== Segment start ==
/-- A pocket-sourced base address: good, or reserved (06 R216). -/
def baseOk (s : State) (n : Nat) (src : Feed) (fmt : Nat) (sc : Bool) (r : Nat) (cx : Bool) : Bool :=
  match src with
  | .pocket =>
    let size := storedBytes fmt sc
    let len := if cx then 2 * size else size
    (match pocketOperand (xreg s n r) 256 len with
     | some o => pocketOk s n o len
     | none => false)
  | _ => true

/-- Low address bits that a tile operand drops (06 R216, R252). -/
def lowBits (s : State) (n : Nat) (rs : List Nat) : Bool := rs.any (fun r => (xreg s n r).toNat % 256 ≠ 0)

/-- The tile address in a register, its low bits taken as 0 (06 R216). -/
def tileAddr (s : State) (n r : Nat) : Nat := (xreg s n r).toNat / 256 * 256

/-- MSET: configures a product for MACs issued 1 cycle later or more (03 R104, R151; 06 R216). -/
def execMset (n a : Nat) (f : MsetF) (s : State) : Out :=
  if !acts s n || 1 < a then .next s
  else
    let s := seeX s n (feedRegs f)
    let bases := (if f.srcCol = .pocket then [f.baseCol] else []) ++ (if f.srcRow = .pocket then [f.baseRow] else [])
    let s := fsIf s (lowBits s n bases) n 6
    let bad := (f.srcCol = .pocket && !tileOk f.fmtCol f.scaledCol)
      || (f.srcRow = .pocket && !tileOk f.fmtRow f.scaledRow)
    let cx := isComplex f.pass
    if !bad && !(baseOk s n f.srcCol f.fmtCol f.scaledCol f.baseCol cx
        && baseOk s n f.srcRow f.fmtRow f.scaledRow f.baseRow cx) then .next (badAddr s n)
    else
      .next (schedule s n 1 false (.mset n a
        { f := f, colAddr := tileAddr s n f.baseCol, rowAddr := tileAddr s n f.baseRow
          strideCol := (xreg s n f.strideCol).toNat, strideRow := (xreg s n f.strideRow).toNat, bad := bad }))

/-- MASK: writes a mask register, for MACs issued 2 cycles later or more (03 R123; 06 R229). -/
def execMask (n a target rs : Nat) (s : State) : Out :=
  if !acts s n || 1 < a || 2 < target then .next s
  else .next (schedule (seeX s n [rs]) n 2 false (.mask n a target (xreg s n rs)))

/-- A partial-sum baton that a DRAIN may write: HELD and of kind 1 (03 R114). -/
def drainBuf (s : State) (n : Nat) (l : Lane) (b : Nat) : Bool :=
  (lb s n l b).state = .held && (lb s n l b).baton.hdr.kind = 1

/-- Pocket bytes that a drain writes: first and end (03 R106, R114). -/
def drainRange (d : DrainRun) : Option (Nat × Nat) :=
  if d.f.dest < 2 then
    some (d.addr, d.addr + (if d.complex then 2 else 1) * storedBytes d.f.fmtOut d.f.scaledOut)
  else none

/-- Where 2 drains write the same pocket bytes: first and end (03 R116). -/
def drainMeet (d e : DrainRun) : Option (Nat × Nat) :=
  match drainRange d, drainRange e with
  | some (a, b), some (x, y) => if max a x < min b y then some (max a x, min b y) else none
  | _, _ => none

/-- A drain of array `a` joins those of the other array: where both write, which value stays is a free choice for
each codeword (03 R116). -/
def addDrain (s : State) (n a : Nat) (d : DrainRun) : State :=
  let es := (arr s n (1 - a)).drains
  if es.all (fun e => (drainMeet d e).isNone) then updArr s n a (fun x => { x with drains := x.drains ++ [d] })
  else
    let k := draw s
    let meets (mine : Bool) (d e : DrainRun) : List (Nat × Nat × Nat × Bool) :=
      match drainMeet d e with | some (lo, hi) => [(lo, hi, k.2, mine)] | none => []
    let s := updArr k.1 n (1 - a) (fun x =>
      { x with drains := x.drains.map (fun e => { e with clash := e.clash ++ meets false e d }) })
    updArr s n a (fun x => { x with drains := x.drains ++ [{ d with clash := es.flatMap (meets true d) }] })

/-- The value that a drain gives a pocket byte is the one that stays (03 R116). -/
def drainKeeps (d : DrainRun) (b : Nat) : Bool :=
  d.clash.all (fun c => !(decide (c.1 ≤ b) && decide (b < c.2.1))
    || bitOf (Config.freeWord c.2.2.1).toNat (b / 64 % 64) == c.2.2.2)

/-- The DRAIN proper: it starts, with its registers read and the accumulators it drains (03 R106 to R108,
R114). -/
def drainStart (s : State) (n a : Nat) (f : DrainF) (addr : Nat) (cx : Bool) : State :=
  let x := arr s n a
  let accs := if cx then [0, 1] else [f.acc]
  let early := accs.any (fun i => match (accOf x i).lastMac with
    | some c => decide (cycOf s n < c + 6)
    | none => false)
  let s := fsIf s early n 2
  let k := s.freeCtr
  let snap := accs.map (fun i =>
    if early then { accOf x i with cells := [], free := some (k + i) } else accOf x i)
  let s := if early then { s with freeCtr := s.freeCtr + 2 } else s
  addDrain s n a { f := f, start := cycOf s n, addr := addr, complex := cx, snap := snap
                   scale := if f.scaleEn then (xreg s n f.scale).setWidth 32 else 0x3F800000 }

/-- DRAIN: empties an accumulator, or both after a complex product, to the pocket or a partial-sum baton. After an
MSET that R151 refuses, its pass mode still says which (03 R106 to R109, R111, R114; 06 R216; log 62). -/
def execDrain (n a : Nat) (f : DrainF) (s : State) : Out :=
  if !acts s n || 1 < a then .next s
  else
    let x := arr s n a
    let cx := match x.cfg with | some g => isComplex g.f.pass | none => false
    if drainingArr x (cycOf s n) then .next (accConflict s n a f.acc)
    else if f.dest < 2 then
      let s := seeX s n (f.addr :: (if f.scaleEn then [f.scale] else []))
      let s := fsIf s (lowBits s n [f.addr]) n 6
      if !tileOk f.fmtOut f.scaledOut then .next (badSetup s n a f.acc)
      else
        let size := storedBytes f.fmtOut f.scaledOut
        let len := if cx then 2 * size else size
        match pocketOperand (xreg s n f.addr) 256 len with
        | none => .next (badAddr s n)
        | some o => if !pocketOk s n o len then .next (badAddr s n) else .next (drainStart s n a f o cx)
    else
      let s := seeX s n (if f.scaleEn then [f.scale] else [])
      let s := fsIf s (!holds (lb s n f.lane f.buf)) n 0
      let two := f.buf = 0 && (lb s n f.lane 0).baton.hdr.fmt = 1 && drainBuf s n f.lane 2
      if drainBuf s n f.lane f.buf && (!cx || two) then .next (drainStart s n a f 0 cx)
      else .next (badSetup s n a f.acc)

/-- Outcomes of a checksum comparison (03 R132, R133). -/
inductive Cmp where
  | ok | skip | bad
deriving DecidableEq, Repr

/-- τ of R132, an exact value. -/
def tau (kc : Nat) (al : Num) : Num :=
  addNum (mulNum (.fin false (2 * kc + 260) (-24)) al) (.fin false (kc + 1) (-142))

/-- `x` is above `y`, both finite and not negative. -/
def above (x y : Num) : Bool :=
  match x, y with
  | .fin _ m e, .fin _ n f => !leMag m e n f
  | .inf _, _ => true
  | _, _ => false

/-- A comparison of 128 values with their checksum cell (03 R131 to R133). -/
def compare (x : Acc) (idx : List Nat) (xi al : Int) : Cmp :=
  if x.isInt then
    if idx.any (fun i => x.saturated.get false i) then .skip
    else if (idx.map (fun i => (cellVal x i).toInt)).foldl (· + ·) 0 = xi then .ok else .bad
  else
    let vs := idx.map (fun i => ofF32 (cellVal x i))
    let xv := ofF32 (BitVec.ofNat 32 xi.toNat)
    let av := ofF32 (BitVec.ofNat 32 al.toNat)
    if isNonFin xv || isNonFin av then .skip
    else if vs.any isNonFin then
      (if above (.fin false 1 127) av then .bad else .skip)
    else
      let sum := ofF32 (toF32 (sumNum vs))
      if above (absNum (addNum sum (negNum xv))) (tau x.kc av) then .bad else .ok

/-- Cells of row `m`. -/
def rowCells (m : Nat) : List Nat := (List.range 128).map (fun n => 128 * m + n)
/-- Cells of column `n`. -/
def colCells (n : Nat) : List Nat := (List.range 128).map (fun m => 128 * m + n)

/-- What follows a comparison: a skip counts; a failure marks the accumulator, raises its event once,
requests the self-test and halts the station at its next hurdle (03 R133, R134; 16 R530). -/
def checkResult (s : State) (n a acc : Nat) (row : Bool) (i : Nat) (c : Cmp) : State :=
  match c with
  | .ok => s
  | .skip => arrCount s n 0x110 32 1
  | .bad =>
    let x := accOf (arr s n a) acc
    if (if row then x.rowRaised else x.colRaised) then s
    else
      let s := updArr s n a (fun y => updAcc y acc (fun z =>
        { z with failed := true, rowRaised := z.rowRaised || row, colRaised := z.colRaised || !row }))
      let code := if row then 0x0201 else 0x0202
      let s := arrErr s n a (if row then 0 else 1) acc
        (if row then i + 128 else i * 256 + 32768)
      let s := raise s code (dieOf n) (n % 96) none
      errHalt (requestTest s 1 (2 * n + a) code) n code

/-- The row sweep: one row of each accumulator that is not draining (03 R131). -/
def sweepAcc (s : State) (n a acc : Nat) : State :=
  let x := arr s n a
  if drainingAcc x acc (cycOf s n) || !chkEnable s then s
  else
    let y := accOf x acc
    let c := compare y (rowCells y.sweep) (y.xiCol.get 0 y.sweep) (y.alCol.get 0 y.sweep)
    let s := updArr s n a (fun x => updAcc x acc (fun z => { z with sweep := (z.sweep + 1) % 128 }))
    checkResult s n a acc true y.sweep c

/-- ROW_SWEEP (03 R131, R134). -/
def execRowSweep (n a : Nat) (s : State) : Out :=
  if !present s n || 1 < a then .next s else .next (sweepAcc (sweepAcc s n a 0) n a 1)

/-- Values of a drained row after steps 1 and 2 of R111. -/
def rowValues (x : Acc) (m : Nat) (scale : W32) : List W32 :=
  (List.range 128).map (fun n =>
    let v := cellVal x (128 * m + n)
    let f := if x.isInt then toF32 (ofInt v.toInt) else v
    if scale = 0x3F800000 then f else fmul f scale)

/-- The bytes of row `m` of a tile whose values are converted (04 R149, R150). -/
def rowBytes (f : Fmt) (sc : Bool) (m : Nat) (c : Conv) : List (Nat × Byte) :=
  ((List.range 4).flatMap (fun b =>
    let bs := packCodes f ((c.codes.drop (32 * b)).take 32)
    ((List.range bs.length).zip bs).map (fun e => (elemOffset f (elemIndex m (32 * b)) + e.1, e.2))))
  ++ (if sc then ((List.range 4).zip c.scales).map (fun e => (payloadBytes f + 4 * m + e.1, BitVec.ofNat 8 e.2)) else [])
== Segment end ==
__Instructions to follow__
Please show every line above that includes the word "ofNat".

__Answer to this exercise__
    let xv := ofF32 (BitVec.ofNat 32 xi.toNat)
    let av := ofF32 (BitVec.ofNat 32 al.toNat)
  ++ (if sc then ((List.range 4).zip c.scales).map (fun e => (payloadBytes f + 4 * m + e.1, BitVec.ofNat 8 e.2)) else [])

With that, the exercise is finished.